===== Data for review

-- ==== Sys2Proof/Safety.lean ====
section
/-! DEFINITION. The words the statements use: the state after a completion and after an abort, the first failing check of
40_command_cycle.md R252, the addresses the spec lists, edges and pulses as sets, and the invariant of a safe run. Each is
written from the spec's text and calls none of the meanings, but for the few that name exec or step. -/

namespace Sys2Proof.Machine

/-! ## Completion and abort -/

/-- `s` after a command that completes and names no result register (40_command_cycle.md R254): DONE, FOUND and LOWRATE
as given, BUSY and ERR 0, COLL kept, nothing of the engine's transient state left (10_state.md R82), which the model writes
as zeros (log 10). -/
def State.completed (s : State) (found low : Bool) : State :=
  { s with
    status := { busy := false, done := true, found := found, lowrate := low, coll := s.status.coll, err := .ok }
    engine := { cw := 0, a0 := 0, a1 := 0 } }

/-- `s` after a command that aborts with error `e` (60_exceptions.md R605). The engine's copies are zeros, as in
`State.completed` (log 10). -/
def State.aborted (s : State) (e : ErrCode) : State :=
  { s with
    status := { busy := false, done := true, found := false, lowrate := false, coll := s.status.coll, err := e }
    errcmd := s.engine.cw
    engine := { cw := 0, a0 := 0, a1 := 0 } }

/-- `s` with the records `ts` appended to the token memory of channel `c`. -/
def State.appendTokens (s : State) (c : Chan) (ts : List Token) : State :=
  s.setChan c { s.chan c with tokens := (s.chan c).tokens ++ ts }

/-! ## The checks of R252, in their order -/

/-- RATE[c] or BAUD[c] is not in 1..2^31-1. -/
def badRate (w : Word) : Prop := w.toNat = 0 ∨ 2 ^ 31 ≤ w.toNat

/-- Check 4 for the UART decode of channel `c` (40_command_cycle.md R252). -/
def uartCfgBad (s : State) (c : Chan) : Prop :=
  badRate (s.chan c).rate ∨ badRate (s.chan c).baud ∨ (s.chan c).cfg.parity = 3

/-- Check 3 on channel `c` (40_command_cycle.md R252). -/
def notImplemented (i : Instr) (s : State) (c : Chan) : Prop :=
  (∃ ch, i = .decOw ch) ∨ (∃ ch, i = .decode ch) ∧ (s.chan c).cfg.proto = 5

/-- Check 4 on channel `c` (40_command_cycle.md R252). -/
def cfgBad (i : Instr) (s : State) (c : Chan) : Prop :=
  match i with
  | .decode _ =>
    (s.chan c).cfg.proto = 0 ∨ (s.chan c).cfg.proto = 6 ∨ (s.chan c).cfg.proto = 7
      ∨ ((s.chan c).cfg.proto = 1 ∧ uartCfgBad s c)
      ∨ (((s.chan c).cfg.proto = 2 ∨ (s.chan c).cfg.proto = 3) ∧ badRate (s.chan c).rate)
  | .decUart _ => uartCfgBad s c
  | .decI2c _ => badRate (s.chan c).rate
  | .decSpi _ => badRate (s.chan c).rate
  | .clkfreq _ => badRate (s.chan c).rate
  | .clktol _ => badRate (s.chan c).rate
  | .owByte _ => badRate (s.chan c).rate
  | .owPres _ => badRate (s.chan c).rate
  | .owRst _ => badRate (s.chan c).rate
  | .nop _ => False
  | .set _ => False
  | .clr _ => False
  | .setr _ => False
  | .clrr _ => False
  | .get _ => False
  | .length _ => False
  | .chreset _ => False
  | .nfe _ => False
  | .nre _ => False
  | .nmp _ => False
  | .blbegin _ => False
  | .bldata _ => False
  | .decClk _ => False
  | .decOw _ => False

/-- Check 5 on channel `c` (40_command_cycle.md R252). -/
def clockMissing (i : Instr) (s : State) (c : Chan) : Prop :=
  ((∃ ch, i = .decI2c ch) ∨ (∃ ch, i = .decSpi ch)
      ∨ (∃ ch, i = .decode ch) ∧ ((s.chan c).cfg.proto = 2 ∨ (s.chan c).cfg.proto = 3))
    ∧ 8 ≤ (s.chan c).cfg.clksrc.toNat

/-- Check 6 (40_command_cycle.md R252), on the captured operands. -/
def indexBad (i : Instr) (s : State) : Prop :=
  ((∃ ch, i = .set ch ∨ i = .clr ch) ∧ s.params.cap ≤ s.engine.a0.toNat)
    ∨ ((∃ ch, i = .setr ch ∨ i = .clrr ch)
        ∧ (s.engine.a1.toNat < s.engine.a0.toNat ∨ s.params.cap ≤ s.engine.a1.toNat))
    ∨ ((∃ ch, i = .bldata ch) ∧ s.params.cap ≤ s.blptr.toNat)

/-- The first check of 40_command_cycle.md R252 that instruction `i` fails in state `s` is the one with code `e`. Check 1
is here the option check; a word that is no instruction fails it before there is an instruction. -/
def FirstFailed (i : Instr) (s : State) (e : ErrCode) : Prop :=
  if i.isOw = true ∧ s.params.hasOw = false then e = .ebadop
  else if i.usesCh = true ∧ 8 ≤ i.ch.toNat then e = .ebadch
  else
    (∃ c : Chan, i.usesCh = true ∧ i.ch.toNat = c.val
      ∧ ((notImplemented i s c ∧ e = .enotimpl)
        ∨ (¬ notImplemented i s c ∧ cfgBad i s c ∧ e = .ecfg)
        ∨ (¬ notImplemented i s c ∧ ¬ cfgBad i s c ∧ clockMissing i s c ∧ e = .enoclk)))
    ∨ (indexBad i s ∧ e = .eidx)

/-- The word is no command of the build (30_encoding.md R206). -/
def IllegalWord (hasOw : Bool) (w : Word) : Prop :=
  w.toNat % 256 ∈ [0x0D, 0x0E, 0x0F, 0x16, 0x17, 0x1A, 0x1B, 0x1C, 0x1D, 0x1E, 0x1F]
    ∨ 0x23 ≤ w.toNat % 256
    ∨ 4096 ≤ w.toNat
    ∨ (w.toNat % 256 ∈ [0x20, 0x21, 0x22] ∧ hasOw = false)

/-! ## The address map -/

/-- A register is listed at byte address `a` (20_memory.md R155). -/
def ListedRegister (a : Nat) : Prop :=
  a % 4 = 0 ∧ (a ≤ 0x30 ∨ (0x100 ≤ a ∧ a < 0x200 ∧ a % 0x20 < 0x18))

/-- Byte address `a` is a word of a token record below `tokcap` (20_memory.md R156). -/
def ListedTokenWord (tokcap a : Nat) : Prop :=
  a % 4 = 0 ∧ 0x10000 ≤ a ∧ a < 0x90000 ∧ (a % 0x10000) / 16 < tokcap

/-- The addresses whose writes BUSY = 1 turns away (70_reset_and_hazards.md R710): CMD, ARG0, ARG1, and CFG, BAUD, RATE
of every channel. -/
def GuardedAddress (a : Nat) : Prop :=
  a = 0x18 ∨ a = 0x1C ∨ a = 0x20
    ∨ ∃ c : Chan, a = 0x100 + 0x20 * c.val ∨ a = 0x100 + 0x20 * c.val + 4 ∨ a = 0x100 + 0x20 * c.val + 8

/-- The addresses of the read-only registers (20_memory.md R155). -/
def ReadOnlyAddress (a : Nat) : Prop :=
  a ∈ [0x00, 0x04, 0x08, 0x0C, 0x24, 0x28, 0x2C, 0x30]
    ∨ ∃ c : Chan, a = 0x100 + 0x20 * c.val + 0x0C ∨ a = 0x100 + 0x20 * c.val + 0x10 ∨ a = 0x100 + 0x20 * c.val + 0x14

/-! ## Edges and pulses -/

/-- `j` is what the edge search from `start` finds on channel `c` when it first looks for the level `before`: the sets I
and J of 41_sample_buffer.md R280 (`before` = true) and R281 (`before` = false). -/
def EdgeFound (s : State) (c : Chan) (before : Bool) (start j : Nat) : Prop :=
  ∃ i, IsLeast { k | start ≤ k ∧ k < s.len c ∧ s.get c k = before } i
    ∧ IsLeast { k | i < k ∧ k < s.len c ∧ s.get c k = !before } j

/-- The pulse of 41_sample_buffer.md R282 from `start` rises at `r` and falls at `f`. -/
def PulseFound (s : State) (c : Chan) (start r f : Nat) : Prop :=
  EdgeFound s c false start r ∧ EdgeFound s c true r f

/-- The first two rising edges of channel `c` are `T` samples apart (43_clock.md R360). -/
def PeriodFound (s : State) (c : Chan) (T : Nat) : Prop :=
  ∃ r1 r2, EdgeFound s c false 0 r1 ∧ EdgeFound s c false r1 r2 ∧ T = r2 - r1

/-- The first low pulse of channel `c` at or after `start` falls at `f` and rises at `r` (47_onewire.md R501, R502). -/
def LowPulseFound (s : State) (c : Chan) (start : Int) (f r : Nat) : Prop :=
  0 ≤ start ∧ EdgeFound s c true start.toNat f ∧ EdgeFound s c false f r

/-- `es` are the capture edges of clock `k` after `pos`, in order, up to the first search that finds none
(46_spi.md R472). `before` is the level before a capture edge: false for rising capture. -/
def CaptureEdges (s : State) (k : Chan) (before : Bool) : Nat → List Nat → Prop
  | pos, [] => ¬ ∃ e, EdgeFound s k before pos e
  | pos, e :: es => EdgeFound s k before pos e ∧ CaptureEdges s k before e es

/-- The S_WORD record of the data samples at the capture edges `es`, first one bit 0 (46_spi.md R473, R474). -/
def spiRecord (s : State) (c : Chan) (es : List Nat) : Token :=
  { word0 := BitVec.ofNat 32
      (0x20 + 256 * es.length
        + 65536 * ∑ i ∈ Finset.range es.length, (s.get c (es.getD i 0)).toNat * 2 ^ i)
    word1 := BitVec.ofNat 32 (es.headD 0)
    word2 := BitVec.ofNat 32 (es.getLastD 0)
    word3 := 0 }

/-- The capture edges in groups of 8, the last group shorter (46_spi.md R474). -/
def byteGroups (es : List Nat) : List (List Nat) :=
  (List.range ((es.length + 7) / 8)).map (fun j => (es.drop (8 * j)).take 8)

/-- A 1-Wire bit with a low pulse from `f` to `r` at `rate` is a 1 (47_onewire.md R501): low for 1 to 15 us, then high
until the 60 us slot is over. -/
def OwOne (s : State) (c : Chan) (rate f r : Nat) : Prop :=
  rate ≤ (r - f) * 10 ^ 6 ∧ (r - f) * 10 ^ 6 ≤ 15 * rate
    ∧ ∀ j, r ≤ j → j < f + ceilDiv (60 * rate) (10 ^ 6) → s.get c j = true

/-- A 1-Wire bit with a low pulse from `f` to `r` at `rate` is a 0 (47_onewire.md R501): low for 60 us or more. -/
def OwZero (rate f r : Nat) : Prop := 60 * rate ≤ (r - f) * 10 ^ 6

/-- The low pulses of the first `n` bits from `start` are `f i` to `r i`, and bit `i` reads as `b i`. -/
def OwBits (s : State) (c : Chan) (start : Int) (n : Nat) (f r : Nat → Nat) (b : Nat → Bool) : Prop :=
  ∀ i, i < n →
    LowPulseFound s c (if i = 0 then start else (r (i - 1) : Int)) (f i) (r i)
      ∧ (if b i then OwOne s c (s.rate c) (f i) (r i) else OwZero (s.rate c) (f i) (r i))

==========

Go through the entries above and report every line in which the word "decode" appears.

**Response to the task**.
/-- Check 4 for the UART decode of channel `c` (40_command_cycle.md R252). -/
  (∃ ch, i = .decOw ch) ∨ (∃ ch, i = .decode ch) ∧ (s.chan c).cfg.proto = 5
  | .decode _ =>
      ∨ (∃ ch, i = .decode ch) ∧ ((s.chan c).cfg.proto = 2 ∨ (s.chan c).cfg.proto = 3))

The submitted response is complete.